Re: ISP failures and site multihoming [Re: Enforcing unreachabilityof site local addresses]



On Thu, 20 Feb 2003, Iljitsch van Beijnum wrote:
> On Thu, 20 Feb 2003, Pekka Savola wrote:
> 
> > > Your comment may be true, but my clients are nonetheless unwilling to risk
> > > the possibility of an extended network outage on a single ISP (while not
> > > frequent, these events are far from unprecedented) rendering their online
> > > customer-support environment unavailable for several hours, much less for
> > > a day.  Shorter outages (on the order of minutes in the single digits) are
> > > tolerated, provided that such outages are infrequent.
> 
> > This is a very problematic approach IMO.
> 
> > Need more resiliency?  Network outages unacceptable?
> 
> > The right place to fix this is the network service provider, period.
> > Nothing else seems like a scalable approach.
> 
> There is no technical reason why a single service provider network can
> do better than a similar network that consists of several smaller
> service provider networks.  [...]

Of course not -- but it's *much* easier.

> > Consider a case when many companies _phone_ services would have been
> > changed to VoIP.  IP would be a critical service.  Do the enterprises
> > protect against failures by getting more ISP's?  Unscalable.  No, the
> > ISP's _must_ get better.  Pick one well when choosing them.
> 
> We are _very_ far from a situation where even the best ISP provides a
> service level that is better then the one you get from multihoming even
> if you consider failover delays.

In some cases, this may be better.  In some others, not.
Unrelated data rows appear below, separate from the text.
-- ==== Sys2Proof/Machine/Inst.lean ====
section
/-!
DEFINITION. Instances as every block sees them: limits of the image, classes, grants, instance pages, the command
registers of an instance page with their checks, and the token buckets (R127, R376, R377, R380).
-/
namespace Sys2Proof.Machine

/-! ### Limits (R124, R156) -/

/-- A limit of the applied image; 0 where none is applied. -/
def lim (s : State) (f : Image → Nat) : Nat := match s.boot.image with | some i => f i | none => 0

/-- QP_MAX. -/
def qpMax (s : State) : Nat := lim s Image.qpMax
/-- DB_COUNT (R156). -/
def dbCount (s : State) : Nat := 2 * qpMax s
/-- CQ_MAX. -/
def cqMax (s : State) : Nat := lim s Image.cqMax
/-- SPAN_MAX. -/
def spanMax (s : State) : Nat := lim s Image.spanMax
/-- KEY_MAX. -/
def keyMax (s : State) : Nat := lim s Image.keyMax
/-- SYNKO_MAX. -/
def synkoMax (s : State) : Nat := lim s Image.synkoMax
/-- INST_MAX. -/
def instMax (s : State) : Nat := lim s Image.instMax
/-- CB_SLOTS. -/
def cbSlots (s : State) : Nat := lim s Image.cbSlots
/-- PUSH_COUNT. -/
def pushCount (s : State) : Nat := lim s (fun i => match i.partner with | some p => p.push | none => 0)
/-- SLOT_BYTES (R361). -/
def slotBytes (s : State) : Nat :=
  match s.boot.image with
  | some i => if i.cbSlots = 0 then 0 else i.cb * 262144 / i.cbSlots / 64 * 64
  | none => 0
/-- FLS_BYTES (R124). -/
def flsBytes (s : State) : Nat := lim s (fun i => i.fls * 262144 / 48)

/-! ### Classes and grants (R375 to R377) -/

/-- The instance is partner-side. -/
def isPartner (s : State) (n : Nat) : Bool :=
  match Tab.find s.insts n with | some i => i.cls = .partner | none => false

/-- A feature that a request of an instance may use: committed for a partner-side one, offered for a manager-owned one. -/
def instHas (s : State) (n f : Nat) : Bool := if isPartner s n then committed s f else offered s f

/-- A member of an aligned block of 64 is granted to an instance. -/
def owns (t : Tab Nat) (n inst : Nat) : Bool := Tab.find t (n / 64) = some inst

/-- A member of a resource granted one by one belongs to an instance. -/
def owns1 (t : Tab Nat) (n inst : Nat) : Bool := Tab.find t n = some inst

/-- Instance 0 takes a free block of a resource when it first uses one of it (R375). -/
def mayUse (t : Tab Nat) (n inst : Nat) : Bool := owns t n inst || (inst = 0 && !Tab.has t (n / 64))

/-- The block of a member, taken by the instance that uses it (R375). -/
def takeBlock (t : Tab Nat) (n inst : Nat) : Tab Nat := if owns t n inst then t else Tab.put t (n / 64) inst

/-- Instance 0 returns a block none of whose members it still uses; key block 0 stays (R375). -/
def dropBlock (t : Tab Nat) (n inst : Nat) (used : Nat → Bool) : Tab Nat :=
  if inst = 0 ∧ owns t n 0 ∧ (List.range 64).all (fun k => !used (n / 64 * 64 + k)) then Tab.del t (n / 64) else t

/-- The lowest position at or above `p` where `n` consecutive free blocks lie below `limit`; the table lists the taken
blocks in rising order. -/
def gapFrom (n limit : Nat) : Nat → Tab Nat → Option Nat
  | p, [] => if p + n ≤ limit then some p else none
  | p, (k, _) :: t => if p + n ≤ k then (if p + n ≤ limit then some p else none) else gapFrom n limit (k + 1) t

/-- The lowest free range of `n` blocks below `limit`, from block `lo` on (R377). -/
def lowestGap (t : Tab Nat) (n lo limit : Nat) : Option Nat := gapFrom n limit lo (Tab.keep (fun k _ => lo ≤ k) t)

/-- Marks `n` blocks from `b` as an instance's. -/
def grantRange (inst : Nat) : Nat → Nat → Tab Nat → Tab Nat
  | _, 0, t => t
  | b, n + 1, t => grantRange inst (b + 1) n (Tab.put t b inst)

/-- Removes every block of an instance. -/
def ungrant (t : Tab Nat) (inst : Nat) : Tab Nat := Tab.keep (fun _ o => o ≠ inst) t

/-- An instance takes no new work: a partner reset or a forced destroy tears it down (R144, R384). -/
def leaving (s : State) (n : Nat) : Bool :=
  (s.pt.st = .teardown && isPartner s n)
  || (match Tab.find s.insts n with | some i => i.destroying.isSome | none => false)

/-- The requester may act on an instance (R376). -/
def srcMay (src : Src) (c : IClass) : Bool :=
  match src with
  | .host => c = .partner
  | .mctp | .jtag | .tender => c = .manager

/-- The requester owns an instance's page (R376). -/
def pageOwned (s : State) (n : Nat) (src : Src) : Bool :=
  match Tab.find s.insts n with | some i => srcMay src i.cls | none => false

/-- Adds to one statistics counter of an instance (R391). -/
def instStat (s : State) (n k d : Nat) : State :=
  { s with insts := Tab.modify s.insts n (fun i =>
      { i with stats := Tab.put i.stats k ((Tab.getD i.stats k 0 + d) % 2 ^ 64) }) }

/-! ### Instance pages (R124, R127) -/

/-- Reset values of the RW registers of an instance page. -/
def pageReset (off : Nat) : Nat :=
  if off = 0x004 then 0x00011004 else if off = 0x01C then 256 else if off = 0x044 then 4
  else if off = 0x104 then 0x00300000 else if off = 0x128 then 0x03E8E064 else if off = 0x12C then 0x00080010
  else if off = 0x130 then 0x00140210 else if off = 0x234 then 1 else if off = 0x284 then 0x00020012
  else if off = 0x298 then 1000 else 0

/-- The key of an instance-page register. -/
def pageKey (inst off : Nat) : Nat := inst * 4096 + off

/-- A register of an instance page. -/
def getPage (s : State) (inst off : Nat) : Nat :=
  (Tab.getD s.pages (pageKey inst off) (BitVec.ofNat 32 (pageReset off))).toNat

/-- Stores a register of an instance page. -/
def putPage (s : State) (inst off v : Nat) : State :=
  { s with pages := Tab.put s.pages (pageKey inst off) (BitVec.ofNat 32 v) }

/-- Stores BUSY and STATUS in a command's status register, leaving its other bits. -/
def putStat (s : State) (inst off : Nat) (busy : Bool) (st : Byte) : State :=
  let keep := fld (getPage s inst off) 30 30
  putPage s inst off (bit busy * 2 ^ 31 + keep * 2 ^ 30 + st.toNat * 256)

/-- A command's BUSY bit. -/
def pageBusy (s : State) (inst off : Nat) : Bool := bitN (getPage s inst off) 31

/-! ### Token buckets (R380) -/

/-- The instance's command bucket holds a token (one token is 10^6). -/
def cmdReady (s : State) (n : Nat) : Bool :=
  match Tab.find s.insts n with
  | none => true
  | some i => i.cmdRate = 0 || 1000000 ≤ refill i.cmdTok i.cmdAt s.sys.now i.cmdRate 16000000

/-- Draws one command token. -/
def cmdDraw (s : State) (n : Nat) : State :=
  { s with insts := Tab.modify s.insts n (fun i =>
      if i.cmdRate = 0 then i
      else { i with cmdTok := refill i.cmdTok i.cmdAt s.sys.now i.cmdRate 16000000 - 1000000, cmdAt := s.sys.now }) }

/-! ### Command registers (R127, R380) -/

/-- Rejects a command write: captured in VP_WERR and mirrored in the command's status register. -/
def rejectCmd (s : State) (inst off stat : Nat) (w : RegWr) (st : Byte) : State :=
  let s := reject s (pageAddr s inst off) (some inst) w st
  putStat s inst stat (pageBusy s inst stat) st

/-- A command register of an instance page: checks 1 and 2 of R127, the BUSY rule, the command's own table, then the
command bucket; a command that passes has its effect and leaves BUSY 0 with STATUS OK. -/
def pageCmd (s : State) (inst off stat : Nat) (w : RegWr) (cs : List (Bool × Byte)) (eff : State → State) : Result :=
  if !windowLive s ∨ discarded s w.src ∨ instMax s ≤ inst then .next s
  else if !w.full then .next (reject s (pageAddr s inst off) (some inst) w Status.badField)
  else if !pageOwned s inst w.src then .next (reject s (pageAddr s inst off) (some inst) w Status.notPermitted)
  else if pageBusy s inst stat then .next (reject s (pageAddr s inst off) (some inst) w Status.busy)
  else match firstFail cs with
    | some st => .next (rejectCmd s inst off stat w st)
    | none =>
      if cmdReady s inst then .next (eff (putStat (cmdDraw s inst) inst stat false Status.ok))
      else .next (rejectCmd (instStat s inst 8 1) inst off stat w Status.rateLimited)

/-- The command register's CMD field names a row's command. -/
def cmdIs (w : RegWr) (c : Nat) : Bool := fld w.data.toNat 3 0 = c

/-- A row's command, or nothing where the written word names another. -/
def onCmd (w : RegWr) (c : Nat) (s : State) (k : Result) : Result := if cmdIs w c ∨ !w.full then k else .next s

end Sys2Proof.Machine
end

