-- ==== Sys2Proof/Machine/Spans.lean ====
section
/-!
DEFINITION. Span and key commands, dispatch order, and the entries that act on spans: NOP, PREFETCH, ADVISE (spec file 09,
R200 to R225; R191, R192, R194).
-/
namespace Sys2Proof.Machine

/-! ### Dispatch (R191, R192, R194) -/

/-- The codebook slots an entry names (R194); a launch names those its argument block declares (R341), `none` before it is read. -/
def cbNamed (r : Infl) : Option (List Nat) :=
  let e := r.ent
  if entOp e = 0x20 then
    some ((if bitN (getLE e 15 1) 0 then [getLE e 48 1] else []) ++ (if bitN (getLE e 15 1) 1 then [getLE e 49 1] else []))
  else if entOp e = 0x21 then
    if getLE e 44 4 < 16 then some []
    else r.args.map (fun b => (List.range (min 4 (getLE b 1 1))).map (fun k => getLE b (8 + 2 * k) 2))
  else if entOp e = 0x23 then some [getLE e 12 2]
  else some []

/-- Two entries name a slot in common, or may (R194). -/
def cbMeet (a b : Option (List Nat)) : Bool :=
  a ≠ some [] && b ≠ some [] && (match a, b with | some x, some y => x.any y.contains | _, _ => true)

/-- Device-wide order of codebook loads and their users (R194). -/
def cbOrdered (s : State) (r : Infl) : Bool :=
  s.infl.all (fun p => r.seq ≤ p.2.seq || p.2.done.isSome || !(entOp r.ent = 0x23 || entOp p.2.ent = 0x23)
    || !cbMeet (cbNamed r) (cbNamed p.2))

/-- The opcodes RD_FENCE waits for. -/
def readLike (op : Nat) : Bool := op ∈ [3, 6, 7, 0x10]

/-- Step 3 of a teardown of the instance has ended its accepted work (R144, R384). -/
def workEnded (s : State) (inst : Nat) : Bool :=
  (s.pt.st = .teardown && decide (3 < s.pt.tdStep) && isPartner s inst)
  || (match Tab.find s.insts inst with | some i => i.destroying.isSome | none => false)

/-- An accepted entry may be dispatched: in index order, with its ordering flags, its queue pair not RESYNCING, its
blocks' clocks running (R72). -/
def mayDispatch (s : State) (q i : Nat) (op : Nat) : Option (Wq × Infl) :=
  match Tab.find s.wqs q, inflOf s q i with
  | some x, some r =>
    let earlier := (owed s q).filter (fun p => p.2.seq < r.seq)
    let qpOk := x.kind ≠ .sq || (match Tab.find s.qps x.qp with | some p => p.st ≠ .resyncing | none => true)
    if entOp r.ent = op ∧ !r.disp ∧ r.done = none ∧ qpOk ∧ !workEnded s x.inst ∧ (opBlks op).all (fun b => !gated s b) ∧ earlier.all (fun p => p.2.disp)
      ∧ (!entFence r.ent ∨ earlier.all (fun p => p.2.done.isSome))
      ∧ (!entRdFence r.ent ∨ earlier.all (fun p => !readLike (entOp p.2.ent) || p.2.done.isSome))
      ∧ (op = 0x21 ∨ (cbOrdered s r ∧ !(underTest s 6 0 ∧ cbNamed r ≠ some [])))
    then some (x, r) else none
  | _, _ => none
It's not IMO necessary to get significantly better but "roughly equal".
 
> > When ISP's have SLA's, a lot of customers for which continued service is
> > of utmost importance, the networks *will* work.  There is just no other
> > choice.  If the mobile phone of CTO, CEO or whatever rings after (1)5
> > minutes of network outage, things _will_ happen.
> 
> My experience with SLAs is that they are a marketing tool and job
> security for bureaucrats. They don't make the worst case any better,
> they only make the worst case slightly less frequent.
> 
> (What makes you think this mobile phone will ring anyway? Speaking of
> unreliable networks...)

Some means of contacting will always exist, or the monitoring system of 
ISP's has developed so far the problems in the IP service are extremely 
rare.

> And the single service provider thing doesn't scale anyway: the end
> result would have to be a single global ISP.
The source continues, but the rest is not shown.